If you compost your goat bedding...

Discussion in 'Dairy Goat Info' started by Madeleine M., Feb 23, 2008.

  1. Madeleine M.

    Madeleine M. New Member

    105
    0
    0
    how long do you let it "age"? We are getting the stalls completely cleaned out in anticipation of having kids. We put the bedding in a garden bed thinking that it would be ready to plant in next spring or fall at the earliest.

    The thing is that some plants are volunteering there which must mean that the goat bedding is not too hot. How long would you wait before planting in that spot?
     
  2. Sondra

    Sondra New Member

    9,442
    0
    0
    You don't have to wait at all with goat or rabbit manure
     

  3. rrziga

    rrziga New Member

    15
    0
    0
    Wow, that is super great to know!!! I learn new things everytime I get on the forum. I am glad you asked the question. Now all I need to figure out is how I am going to get it over to the garden! :crazy
     
  4. coso

    coso Guest

    I usually pile it up by the garden in a big pile and let it compost some. Have a tractor with a front end loader and turn it ever once in a while. I usually keep two piles going. I leave one to compost down until it is basically used to cover seeds with. The other I use for mulch. I have taken it straight out of the barn and mulched with it before never has burned anything.
     
  5. ecftoggs

    ecftoggs New Member

    224
    0
    0
    We completely clean out our barn usually in January and the big pile sits on my garden until they are able to haul it to the fields sometime before the fieldwork begins. With all of the snow and rain that is on it during that time quite a bit of the nutirents are leached into my garden and I always have a great crop. Goat manure is great and can't imagine my garden not getting it.
    I've never had any problem planting young plants and burning them. Since we are talking gardens does that mean that Spring can be far behind. Getting pretty tired of the below zero temps in Iowa!
    Mary
     
  6. Sondra

    Sondra New Member

    9,442
    0
    0
    agree composting is ideal but doesn't have to be composted to use or put on your garden now. I pile mine all up outside a goat pen and then when I want to use it I use my lawn tractor and trailer or just haul by hand in buckets.
     
  7. Jo@LaudoDeumFarm

    Jo@LaudoDeumFarm New Member

    336
    0
    0
    I usually allow the manure pile to compost for a year before I use it. This allows the hay to rot down into manageable pieces for me to fork. Something that can speed up the piles is a compost activator. This is just bacteria you mix with water and dump or spray on the pile. It really speeds it up.
    Gotta love that compost, and boy am I thinking about gardening right now. :D
     
  8. LMonty

    LMonty New Member

    442
    0
    0
    goat and sheep manures are "cold manures". it can be applied raw. if theres a lot of hay mixed in the bedding, you might want to compost to kill weed seeds from the hay, but the manure itself is pretty safe. straw shouldnt have the same weed seeds problem.
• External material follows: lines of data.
theorem keeps_runLease {a : State} {id op : Nat} {here : State → CmdRec → State} {s : State} (h0 : ∀ (z0 : State) (z1 : CmdRec),
    Keeps false a z0 → Keeps false a (here z0 z1)) (h1 : Keeps false a s) :
    KeepsRes false a (runLease id op here s) := by
  unfold runLease
  try dsimp only
  repeat' first
    | (with_reducible first
        | assumption | apply h0 | apply keeps_startCmd | apply keeps_leadAtomic | apply keeps_finishCmd | apply
          keepsRes_next | apply keepsRes_fault | apply keepsRes_refused | apply keepsStart_wait | apply
          keepsStart_ended | apply keepsStart_go)
    | intro _
    | split
    | refine keeps_of_Start_ended ?_ ‹_›
    | refine keeps_of_Start_go ?_ ‹_›

theorem keeps_execLeaseClose {a : State} {id : Nat} {s : State} (h0 : Keeps false a s) :
    KeepsRes false a (execLeaseClose id s) := by
  unfold execLeaseClose
  try dsimp only
  repeat' first
    | (with_reducible first
        | assumption | apply keeps_runLease | apply keeps_closeHere | apply keepsRes_next | apply keepsRes_fault |
          apply keepsRes_refused)
    | intro _
    | split

theorem keeps_openHere {a s : State} {c : CmdRec} (h0 : Keeps false a s) :
    Keeps false a (openHere s c) := by
  unfold openHere
  try dsimp only
  repeat' first
    | (with_reducible first
        | assumption | apply keeps_finishCmd | apply keeps_drawRandom | apply keeps_commitLeaseOpen)
    | intro _
    | split
    | refine keeps_of_snd ?_ ‹_›

theorem keeps_execLeaseOpen {a : State} {id : Nat} {s : State} (h0 : Keeps false a s) :
    KeepsRes false a (execLeaseOpen id s) := by
  unfold execLeaseOpen
  try dsimp only
  repeat' first
    | (with_reducible first
        | assumption | apply keeps_runLease | apply keeps_openHere | apply keepsRes_next | apply keepsRes_fault |
          apply keepsRes_refused)
    | intro _
    | split

theorem keeps_seqAtomic {a : State} {id op : Nat} {s : State} {eff : State → CmdRec → BitVec 256 → BitVec 1024 → Nat × Nat ×
    State} (h0 : Keeps false a s) (h1 : ∀ (z0 : State) (z1 : CmdRec) (z2 : BitVec 256) (z3 : BitVec 1024), Keeps false a z0 →
    Keeps false a (eff z0 z1 z2 z3).2.2) :
    KeepsRes false a (seqAtomic id op s eff) := by
  unfold seqAtomic
  try dsimp only
  repeat' first
    | (with_reducible first
        | assumption | apply h1 | apply keeps_startCmd | apply keeps_leadAtomic | apply keeps_finishCmd |
          apply keeps_seqCtxCmd | apply keepsRes_next | apply keepsRes_fault | apply keepsRes_refused | apply
          keepsStart_wait | apply keepsStart_ended | apply keepsStart_go)
    | intro _
    | split
    | refine keeps_of_Start_ended ?_ ‹_›
    | refine keeps_of_Start_go ?_ ‹_›
    | refine keeps_of_trd ?_ ‹_›

theorem keeps_execSeqCommit {a : State} {id : Nat} {s : State} (h0 : Keeps false a s) :
    KeepsRes false a (execSeqCommit id s) := by
  unfold execSeqCommit
  try dsimp only
  repeat' first
    | (with_reducible first
        | assumption | apply keeps_seqAtomic | apply keeps_commitCtx | apply keepsRes_next | apply
          keepsRes_fault | apply keepsRes_refused)
    | intro _
    | split
    | refine keeps_of_snd ?_ ‹_›

theorem keeps_execSeqPrefill {a : State} {id : Nat} {s : State} (h0 : Keeps false a s) :
    KeepsRes false a (execSeqPrefill id s) := by
  unfold execSeqPrefill
  try dsimp only
  repeat' first
    | (with_reducible first
        | assumption | apply keeps_seqAtomic | apply keeps_outcome | apply keeps_prefillCtx | apply
          keepsRes_next | apply keepsRes_fault | apply keepsRes_refused)
    | intro _
    | split
    | refine keeps_of_trd ?_ ‹_›
    | refine keeps_of_snd ?_ ‹_›

theorem keeps_execSeqRetract {a : State} {id : Nat} {s : State} (h0 : Keeps false a s) :
    KeepsRes false a (execSeqRetract id s) := by
  unfold execSeqRetract
  try dsimp only
  repeat' first
    | (with_reducible first
        | assumption | apply keeps_seqAtomic | apply keeps_commitCtx | apply keepsRes_next | apply
          keepsRes_fault | apply keepsRes_refused)
    | intro _
    | split
    | refine keeps_of_snd ?_ ‹_›

theorem keeps_takeAckFrom {same : Bool} {a s : State} {peer key : Nat} (h0 : Keeps same a s) :
    Keeps same a (takeAckFrom s peer key) := by
  unfold takeAckFrom
  try dsimp only
  repeat' first
    | (with_reducible first
        | assumption | apply keeps_endAtomic | apply keeps_updCmd)
    | intro _
    | split

theorem keeps_takeVote {a s : State} {peer key st detail hits : Nat} (h0 : Keeps false a s) :
    Keeps false a (takeVote s peer key st detail hits) := by
  unfold takeVote
  try dsimp only
  repeat' first
    | (with_reducible first
        | assumption | apply keeps_takePart)
    | intro _
    | split

theorem keeps_takeUnknown {a s : State} {peer key : Nat} (h0 : Keeps false a s) :
    Keeps false a (takeUnknown s peer key) := by
  unfold takeUnknown
  try dsimp only
  repeat' first
    | (with_reducible first
        | assumption | apply keeps_takeDecision | apply keeps_takeVote)
    | intro _
    | split

end Sys2Proof.Machine
end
Ive used it raw without problems quite often, tucked under mulch or side dressed on even young plants.
     
  9. Patty13637

    Patty13637 New Member

    876
    0
    0
    Yep we throw ours straight on the garden most of the time. We have yucky clay soil and are improving it year by year . Goat , rabbit go straight on Chicken ,Horses and cows go in a pile.

    Patty
     
  10. NubianSoaps.com

    NubianSoaps.com New Member

    16,497
    1
    0
    My big milkers pen doesn't have hay in the barn, they have to go around to another section of the barn for their hay. So I use their rakings straight on the beds. Anything with hay in the barn gets composted! I do raised beds and when I fill a new bed with fresh out of the barn manure and shavings, I simply make a small furrow, fill it with good soil and plant right into the soil when using seeds. When putting in plants they go right into the coarse bedding. Vicki
     
  11. Aja-Sammati

    Aja-Sammati Active Member

    1,004
    0
    36
    Ours has enough straw/hay in it to get very hot, steam rising out of the compost pile hot. It takes it about 3 weeks max to break down to the most beautiful 'dirt', though, which is much shorter than our horse manure.
     
  12. XCricketX

    XCricketX New Member

    23
    0
    0
    I didn't know you could use goat manure like that! I have rabbits... and have been using that... but I'm so glad to know about goat manure!